Quiconque voudra lire, avec autant de déſintéreſſement que d’atention, l’hiſtoire de toutes ces révolutions, & prendre la balance en main pour peſer le pour & le contre, ne poura diſconvenir, que le portrait, que l’Histoire fait des Liégeois, n’eſt point reſſemblant.

Henri de Gueldres, ſous le regne duquel ſe formérent les premiers troubles, ou pour parler plus juſte, forma le premier pas vers la liberté, deshonora l’Épiſcopat, & le rang de Prince temporel annexé à ſon Siége, par une infinité d’actions infames, indignes, non ſeulement d’un Prince, mais du dernier des Sujets ; il ſe vit après un Regne de vingt-quatre ans forcé, pour éviter les peines atachées à une dépoſition juridique, à ſe dépoſer lui-même dans le Concile général tenu à Lion l’an mil deux cent ſoixante-quatorze par le Pape Grégoire X., qui avoit été tiré du Chapitre de Liége, pour être placé ſur la Chaire de S. Pierre.

Cette légére ébauche de l’afreux Tableau de ſa vie ſcandaleuſe, tracé par le souverain Pontife, dont je viens de parler,[1] ſufit pour perſuader que Henri de Gueldres, ou ſes Oficiers, fournirent à ſes Sujets plus d’un motif capable de les déterminer à ſecoüer le joug de la tiranie ; qu’ils n’en formérent la réſolution, & ne l’exécutérent, qu’après avoir inutilement tenté toutes les autres voies, que des Sujets fidéles & ſoumis, doivent prendre à l’égard d’un Prince, qui leur a été donné de la main de Dieu.

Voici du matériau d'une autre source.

/-! ## The thrust plan -/

/-- A pace update advances the governing record's demand serial by 1 mod 256 with this station as its
source.  Its velocity set is the own reading and those of the next two stations beyond it, going away from
the span, that the planner counts and that have a valid velocity; u is their mean along the push, truncated,
and e = VT - u.  The realised thrust sums over the eligible stations the fans running in the push direction
times the weight, 4 q below 60 °C and 3 q otherwise, and C their available fans times it.  D keeps its value
where the velocity set is empty or the settle test withholds the step, and otherwise becomes D + step clamped
to 8 to max(8, C), the step being half the error, truncated, clamped to -8 to +12, and 0 for an error of 2 or
less; the change timer starts again where D changes value, and while the station stays PACE the next update
is due 5 s later (R36, R39, R41 to R46). -/
def Obligations.PaceUpdateStepsTheDemand : Prop :=
  ∀ (s : State) (t : Time) (g : Governing), s.tp.updateDue = some t → governing s = some g →
    let c : Content := g.content
    let code : Nat := strapVtarget s.sj.straps
    let beyond : List Nat :=
      if c.hi < s.station then (List.range (s.count - s.station)).map (fun i => s.station + 1 + i)
      else (List.range (s.station - 1)).map (fun i => s.station - 1 - i)
    let readings : List Int := s.su.velocity.value.toList ++
      (beyond.filterMap fun p => (viewOf s p).bind View.vel).take 2
    let along : List Int := readings.map fun v => match c.dir with | .towardB => v | .towardA => -v
    let e : Int := (25 + 5 * code : Int) - along.sum.tdiv along.length
    let w (v : View) : Nat := match v.temp with | some x => if x < 60 then 4 else 3 | none => 3
    let views : List View := (preferenceOrder s c).filterMap (viewOf s)
    let thrust : Nat := (views.map fun v =>
      (match c.dir with | .towardA => v.runA | .towardB => v.runB) * w v).sum
    let cap : Nat := (views.map fun v => v.fans * w v).sum
    let held : Demand := g.demand.getD ⟨4 * (code + 4), 0#8, s.station, none⟩
    ∃ u d, exec .paceUpdate s = .next u ∧
      (findRec u.iu.records g.id).bind demandHeld = some d ∧
      d.serial = held.serial + 1#8 ∧ d.source = s.station ∧ d.yieldDue = held.yieldDue ∧
      (readings = [] → d.d = held.d) ∧
      (readings ≠ [] →
        (thrust < held.d → (∃ x, s.tp.changeDue = some x ∧ max s.now t < x) → d.d = held.d) ∧
        (held.d ≤ thrust ∨ (∀ x, s.tp.changeDue = some x → x ≤ max s.now t) →
          (d.d : Int) = max 8 (min (max 8 (cap : Int))
            (held.d + (if e.natAbs ≤ 2 then 0 else max (-8) (min 12 (e.tdiv 2))))))) ∧
      u.tp.changeDue = (if g.demand.map Demand.d = some d.d then s.tp.changeDue
        else some (max s.now t + 30000000)) ∧
      (u.tp.pace = .pace → u.tp.updateDue = some (max s.now t + 5000000)) ∧
      u.now = max s.now t ∧ u.iu.records.map bare = s.iu.records.map bare ∧
      u.pt = s.pt ∧ u.su = s.su

/-- The change timer's expiry stops it, and nothing else changes.  At its expiry the yield hold leaves its
record's demand part, whose D, serial and source stand; where the record governs the station is no longer
HOLDING (R45, R51). -/
def Obligations.ChangeTimerAndYieldHoldEnd : Prop :=
  (∀ (s : State) (t : Time), Settled s → s.tp.changeDue = some t →
     exec .changeTimerExpiry s =
       .next { s with now := max s.now t, tp := { s.tp with changeDue := none } }) ∧
  (∀ (s : State) (id : Id) (c : Content) (d : Demand) (t : Time),
     findRec s.iu.records id = some ⟨id, .active c (some d)⟩ → d.yieldDue = some t →
     ∃ u, exec (.yieldHoldExpiry id) s = .next u ∧ u.now = max s.now t ∧
       findRec u.iu.records id = some ⟨id, .active c (some { d with yieldDue := none })⟩ ∧
       ((governing s).map Governing.id = some id → s.sj.mode ≠ .configFault →
         u.tp.pace ≠ .holding) ∧
       u.su = s.su ∧ u.pt = s.pt ∧ u.iu.records.map bare = s.iu.records.map bare)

La réforme, que Ferdinand de Baviére affectoit de vouloir mettre dans l’élection des Magistrats, ne fut point ce qui indiſpoſa le plus le Peuple contre ce Prince. La grande dépenſe, à laquelle ſa haute Naissance l’aſſujétiſſoit, l’obligation, que lui impoſoit ſa Dignité d’Électeur de Cologne de ſe trouver aux Diétes de l’Empire, qui étoient alors très-fréquentes, & d’y paroître avec ſplendeur, le mettoient dans la néceſſité de demander três-ſouvent à ſes Sujets du Païs de Liége, des Dons gratuits fort considérables, & qui étoient au-delà des forces de l’État.

Non content de ceux qui lui étoient acordés, il faiſoit

  1. Dans une lettre raportée par Chapeauville, en la vie de cet Évêque.